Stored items
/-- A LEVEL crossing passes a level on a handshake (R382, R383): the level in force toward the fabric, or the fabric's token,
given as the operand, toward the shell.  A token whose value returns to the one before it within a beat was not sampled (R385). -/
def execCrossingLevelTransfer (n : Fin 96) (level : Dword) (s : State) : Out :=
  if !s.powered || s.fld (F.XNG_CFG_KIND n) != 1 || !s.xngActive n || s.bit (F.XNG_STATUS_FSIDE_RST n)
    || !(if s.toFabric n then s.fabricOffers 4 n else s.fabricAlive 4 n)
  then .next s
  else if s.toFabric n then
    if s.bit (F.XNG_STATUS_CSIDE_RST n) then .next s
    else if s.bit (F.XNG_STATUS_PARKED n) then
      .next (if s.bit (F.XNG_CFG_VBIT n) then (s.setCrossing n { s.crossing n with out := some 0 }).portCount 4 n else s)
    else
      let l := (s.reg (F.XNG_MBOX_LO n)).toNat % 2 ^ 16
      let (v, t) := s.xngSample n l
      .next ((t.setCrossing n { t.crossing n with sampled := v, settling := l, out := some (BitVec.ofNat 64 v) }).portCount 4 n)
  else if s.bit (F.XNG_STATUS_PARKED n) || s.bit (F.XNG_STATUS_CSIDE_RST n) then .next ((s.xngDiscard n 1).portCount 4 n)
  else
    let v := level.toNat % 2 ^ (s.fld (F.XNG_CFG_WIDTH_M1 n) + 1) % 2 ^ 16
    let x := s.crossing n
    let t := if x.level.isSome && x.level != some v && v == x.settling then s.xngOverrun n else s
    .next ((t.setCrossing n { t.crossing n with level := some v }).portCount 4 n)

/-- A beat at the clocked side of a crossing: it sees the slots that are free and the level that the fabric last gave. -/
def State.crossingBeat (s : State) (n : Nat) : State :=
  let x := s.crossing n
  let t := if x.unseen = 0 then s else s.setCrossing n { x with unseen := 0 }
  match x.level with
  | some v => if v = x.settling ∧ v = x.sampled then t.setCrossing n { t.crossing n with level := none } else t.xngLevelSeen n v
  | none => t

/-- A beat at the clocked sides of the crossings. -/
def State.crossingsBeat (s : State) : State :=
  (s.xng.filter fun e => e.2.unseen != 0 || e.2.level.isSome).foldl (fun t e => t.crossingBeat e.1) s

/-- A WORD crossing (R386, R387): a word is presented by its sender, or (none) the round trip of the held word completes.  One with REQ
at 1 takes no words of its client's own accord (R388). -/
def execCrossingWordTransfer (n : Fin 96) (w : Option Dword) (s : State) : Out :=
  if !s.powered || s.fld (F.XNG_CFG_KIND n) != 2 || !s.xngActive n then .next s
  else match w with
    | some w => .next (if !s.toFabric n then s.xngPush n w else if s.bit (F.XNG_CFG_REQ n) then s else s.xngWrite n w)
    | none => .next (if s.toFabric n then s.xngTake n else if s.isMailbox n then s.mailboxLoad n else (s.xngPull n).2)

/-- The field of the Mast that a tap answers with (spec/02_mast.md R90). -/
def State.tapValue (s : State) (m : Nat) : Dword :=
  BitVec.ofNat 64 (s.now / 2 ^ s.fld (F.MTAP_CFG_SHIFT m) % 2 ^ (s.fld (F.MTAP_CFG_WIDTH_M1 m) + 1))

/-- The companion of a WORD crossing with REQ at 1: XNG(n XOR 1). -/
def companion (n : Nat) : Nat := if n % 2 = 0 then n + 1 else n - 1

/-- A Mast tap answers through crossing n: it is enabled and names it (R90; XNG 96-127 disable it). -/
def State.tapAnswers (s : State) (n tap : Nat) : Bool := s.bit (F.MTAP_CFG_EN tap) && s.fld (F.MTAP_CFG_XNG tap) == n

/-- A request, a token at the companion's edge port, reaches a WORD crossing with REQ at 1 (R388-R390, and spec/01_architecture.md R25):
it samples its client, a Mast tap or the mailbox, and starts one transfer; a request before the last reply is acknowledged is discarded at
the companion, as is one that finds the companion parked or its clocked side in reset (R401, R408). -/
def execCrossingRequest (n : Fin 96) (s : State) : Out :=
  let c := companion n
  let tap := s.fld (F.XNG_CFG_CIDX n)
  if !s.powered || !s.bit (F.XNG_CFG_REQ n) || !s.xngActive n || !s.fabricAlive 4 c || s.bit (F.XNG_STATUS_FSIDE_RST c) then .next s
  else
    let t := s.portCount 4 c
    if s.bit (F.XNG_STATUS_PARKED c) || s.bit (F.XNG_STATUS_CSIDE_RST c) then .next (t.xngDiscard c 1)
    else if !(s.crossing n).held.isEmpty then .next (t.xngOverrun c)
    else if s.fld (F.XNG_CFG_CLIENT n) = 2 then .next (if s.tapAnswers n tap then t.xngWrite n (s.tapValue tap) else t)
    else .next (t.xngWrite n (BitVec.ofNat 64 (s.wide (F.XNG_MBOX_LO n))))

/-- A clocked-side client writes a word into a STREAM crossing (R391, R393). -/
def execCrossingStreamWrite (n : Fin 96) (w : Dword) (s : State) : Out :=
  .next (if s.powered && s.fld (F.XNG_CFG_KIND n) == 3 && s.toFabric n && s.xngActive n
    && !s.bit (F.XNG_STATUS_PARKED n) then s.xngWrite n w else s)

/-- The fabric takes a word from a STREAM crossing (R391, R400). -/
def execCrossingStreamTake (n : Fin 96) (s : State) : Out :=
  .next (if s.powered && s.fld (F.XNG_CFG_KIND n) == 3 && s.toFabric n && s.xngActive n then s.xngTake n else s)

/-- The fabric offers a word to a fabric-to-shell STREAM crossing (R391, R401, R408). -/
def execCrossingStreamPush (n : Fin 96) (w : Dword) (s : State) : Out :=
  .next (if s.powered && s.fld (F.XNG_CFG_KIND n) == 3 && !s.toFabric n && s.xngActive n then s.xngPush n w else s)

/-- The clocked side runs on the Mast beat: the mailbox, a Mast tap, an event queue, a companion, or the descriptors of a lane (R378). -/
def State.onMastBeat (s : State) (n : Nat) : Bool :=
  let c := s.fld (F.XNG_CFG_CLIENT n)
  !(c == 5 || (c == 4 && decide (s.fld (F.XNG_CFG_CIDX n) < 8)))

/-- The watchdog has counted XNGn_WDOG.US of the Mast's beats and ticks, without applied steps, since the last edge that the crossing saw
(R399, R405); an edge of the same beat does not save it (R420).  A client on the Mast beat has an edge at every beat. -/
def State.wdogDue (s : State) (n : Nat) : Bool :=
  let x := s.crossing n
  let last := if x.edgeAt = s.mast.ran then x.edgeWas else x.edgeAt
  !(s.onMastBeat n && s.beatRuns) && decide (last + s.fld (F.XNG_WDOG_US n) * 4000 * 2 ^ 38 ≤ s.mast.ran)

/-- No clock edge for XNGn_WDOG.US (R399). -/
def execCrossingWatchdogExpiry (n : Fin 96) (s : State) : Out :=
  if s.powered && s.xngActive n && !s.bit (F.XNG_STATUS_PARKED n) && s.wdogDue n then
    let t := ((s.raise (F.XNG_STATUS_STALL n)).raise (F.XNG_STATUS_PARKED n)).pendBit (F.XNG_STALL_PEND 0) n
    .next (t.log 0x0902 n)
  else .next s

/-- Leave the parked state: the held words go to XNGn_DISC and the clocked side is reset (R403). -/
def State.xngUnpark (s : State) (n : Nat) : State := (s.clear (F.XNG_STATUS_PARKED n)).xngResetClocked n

WHAT YOU SHOULD DO
Exactly the lines from the one holding "s.xngTake n else s)" through the end of the data are to be repeated, with both ends included.

ANSWER BOX
  .next (if s.powered && s.fld (F.XNG_CFG_KIND n) == 3 && s.toFabric n && s.xngActive n then s.xngTake n else s)

/-- The fabric offers a word to a fabric-to-shell STREAM crossing (R391, R401, R408). -/
def execCrossingStreamPush (n : Fin 96) (w : Dword) (s : State) : Out :=
  .next (if s.powered && s.fld (F.XNG_CFG_KIND n) == 3 && !s.toFabric n && s.xngActive n then s.xngPush n w else s)

/-- The clocked side runs on the Mast beat: the mailbox, a Mast tap, an event queue, a companion, or the descriptors of a lane (R378). -/
def State.onMastBeat (s : State) (n : Nat) : Bool :=
  let c := s.fld (F.XNG_CFG_CLIENT n)
  !(c == 5 || (c == 4 && decide (s.fld (F.XNG_CFG_CIDX n) < 8)))

/-- The watchdog has counted XNGn_WDOG.US of the Mast's beats and ticks, without applied steps, since the last edge that the crossing saw
(R399, R405); an edge of the same beat does not save it (R420).  A client on the Mast beat has an edge at every beat. -/
def State.wdogDue (s : State) (n : Nat) : Bool :=
  let x := s.crossing n
  let last := if x.edgeAt = s.mast.ran then x.edgeWas else x.edgeAt
  !(s.onMastBeat n && s.beatRuns) && decide (last + s.fld (F.XNG_WDOG_US n) * 4000 * 2 ^ 38 ≤ s.mast.ran)

/-- No clock edge for XNGn_WDOG.US (R399). -/
def execCrossingWatchdogExpiry (n : Fin 96) (s : State) : Out :=
  if s.powered && s.xngActive n && !s.bit (F.XNG_STATUS_PARKED n) && s.wdogDue n then
    let t := ((s.raise (F.XNG_STATUS_STALL n)).raise (F.XNG_STATUS_PARKED n)).pendBit (F.XNG_STALL_PEND 0) n
    .next (t.log 0x0902 n)
  else .next s

/-- Leave the parked state: the held words go to XNGn_DISC and the clocked side is reset (R403). -/
def State.xngUnpark (s : State) (n : Nat) : State := (s.clear (F.XNG_STATUS_PARKED n)).xngResetClocked n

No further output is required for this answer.